● WHAT IS BEING ASKED
Range to reproduce from the entries below: the line with "counter (R22) -/", the line with "pend : List Pending := []", and every line in between. Give them exactly and give nothing else.

:::

-- ==== Sys2Proof/Machine/State.lean ====
section
/-! DEFINITION. The state of the Felward: every piece of state the spec gives it, as plain data, and the machine after reset.
A table is a list of numbered records (Sparse.lean). Fields named "the model's own" are the interface of the step. -/

namespace Sys2Proof.Machine

/-! ## Lanes and groups -/

/-- One vector register in one lane: value and format tag (R18, R117). -/
structure Reg where
  val : W32
  tag : BitVec 4
  deriving DecidableEq, Repr

/-- What an unwritten register reads as: 0, RAW (R18). -/
def Reg.zero : Reg := ⟨0, 0⟩

/-- A will: tag, lifetime, first register, registers (R31, R297). -/
structure Will where
  tag : BitVec 16
  life : Nat
  first : Nat
  count : Nat
  deriving DecidableEq, Repr

/-- An inherited register whose fetch is in flight (R332). -/
structure Pending where
  reg : Nat
  val : Reg
  deriving DecidableEq, Repr

/-- The context of one lane (R18, R31, R39, R162, R299, R332, R389). It moves with the work-item. -/
structure Lane where
  /-- vector registers by number -/
  regs : List (Nat × Reg) := []
  /-- p0 to p7; p0 reads true whatever bit 0 holds (R19) -/
  preds : BitVec 8 := 1
  /-- random stream key and counter (R22) -/
  key : W64 := 0
  ctr : BitVec 48 := 0
  /-- %wid (R8 to R10) -/
  wid : W64 := 0
  will : Option Will := none
  /-- ESTQ records by heir entry (R299) -/
  estq : List (Nat × W32) := []
  /-- join counter address of the record that made the work-item, and whether it came by a remote SPAWN (R39, R296) -/
  join : Option W64 := none
  joinFab : Bool := false
  /-- reserved 16-byte granule of LL (R162) -/
  resv : Option Nat := none
  pend : List Pending := []
  /-- registers in uncorrectable error: number, and 5 in the Sapwood or 6 in the Heartwood (R332, R372) -/
  badRegs : List (Nat × Nat) := []
  /-- predicates in uncorrectable error (R372) -/
  badPreds : List Nat := []
  /-- records this work-item has committed in Solstice mode (R389) -/
  committed : Nat := 0
  deriving DecidableEq, Repr

/-- An address register: virtual base, translated frame, limit (R18, R43). The frame is the base's partition-physical address, a cached
translation (R356): with the bytes of its page (0: no page) and the page's permissions to read and to write. -/
structure AddrReg where
  base : W64 := 0
  frame : W64 := 0
  limit : W32 := 0
  page : Nat := 0
  canR : Bool := false
  canW : Bool := false
  deriving DecidableEq, Repr

/-- A loop counter with its hidden start and end (R18, R183). -/
structure Loop where
  live : Bool := false
  count : W32 := 0
  start : W64 := 0
  stop : W64 := 0
  deriving DecidableEq, Repr

/-- Kinds of the entries that a path can reconverge at (R168). The COMPACT entry is the block's compaction record. -/
inductive EntryKind where
  | br
  | call
  deriving DecidableEq, Repr

/-- An entry of the block reconvergence stack or of a handler segment (R168). `id` orders the pushes; `parent` is the entry that
was current at the push (log entry 19). -/
structure Entry where
  id : Nat
  parent : Option Nat
  kind : EntryKind
  owner : Nat
  rpc : W64
  full : Lanes
  wait : Lanes
  wen : Lanes
  defl : Lanes
  den : Lanes
  dpc : W64
  deriving DecidableEq, Repr

/-- One write of a result that has not landed (R95, R96). -/
inductive Landing where
  | vec (lane reg : Nat) (x : Reg)
  | pred (lane p : Nat) (b : Bool)
  | scalar (reg : Nat) (x : W32)
  deriving DecidableEq, Repr

/-- An open lookahead window: the PC and the path of its instruction, the words left, the result (R95). -/
structure Window where
  pc : W64
  path : Lanes
  left : Nat
  lands : List Landing
  /-- lanes whose data arrived with an uncorrectable error, the lowest one's address and structure (R97, R372) -/
  bad : Option (Lanes × W64 × Nat) := none
  /-- the result lands at a block quantum end: closing the window ends the group's quantum (R386) -/
  atEnd : Bool := false
  deriving DecidableEq, Repr

/-- What a WAITING group waits for (R45). -/
inductive Wait where
  /-- BAR (`bar` true) or BARW on a named barrier -/
  | named (n : Nat) (bar : Bool)
  | copy (n : Nat)
  | autoFence
  | rbtake (n : Nat)
  /-- JWAIT on the counter at `va`, addressed by address register `ar` -/
  | jwait (va : W64) (ar : Nat)
  /-- a SPAWN.b that lacks room, or a SPAWN of Solstice mode; `marks` the registers its last-read marks release (R290, R292) -/
  | spawn (marks : List Nat)
  | braC
  | rjoin
  /-- a vacant participant at the join (R178, R180) -/
  | vacant
  /-- the quantum end of its block (R306, R379) -/
  | quantum
  deriving DecidableEq, Repr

:::

● RESPONSE TO THIS TASK
  /-- random stream key and counter (R22) -/
  key : W64 := 0
  ctr : BitVec 48 := 0
  /-- %wid (R8 to R10) -/
  wid : W64 := 0
  will : Option Will := none
  /-- ESTQ records by heir entry (R299) -/
  estq : List (Nat × W32) := []
  /-- join counter address of the record that made the work-item, and whether it came by a remote SPAWN (R39, R296) -/
  join : Option W64 := none
  joinFab : Bool := false
  /-- reserved 16-byte granule of LL (R162) -/
  resv : Option Nat := none
  pend : List Pending := []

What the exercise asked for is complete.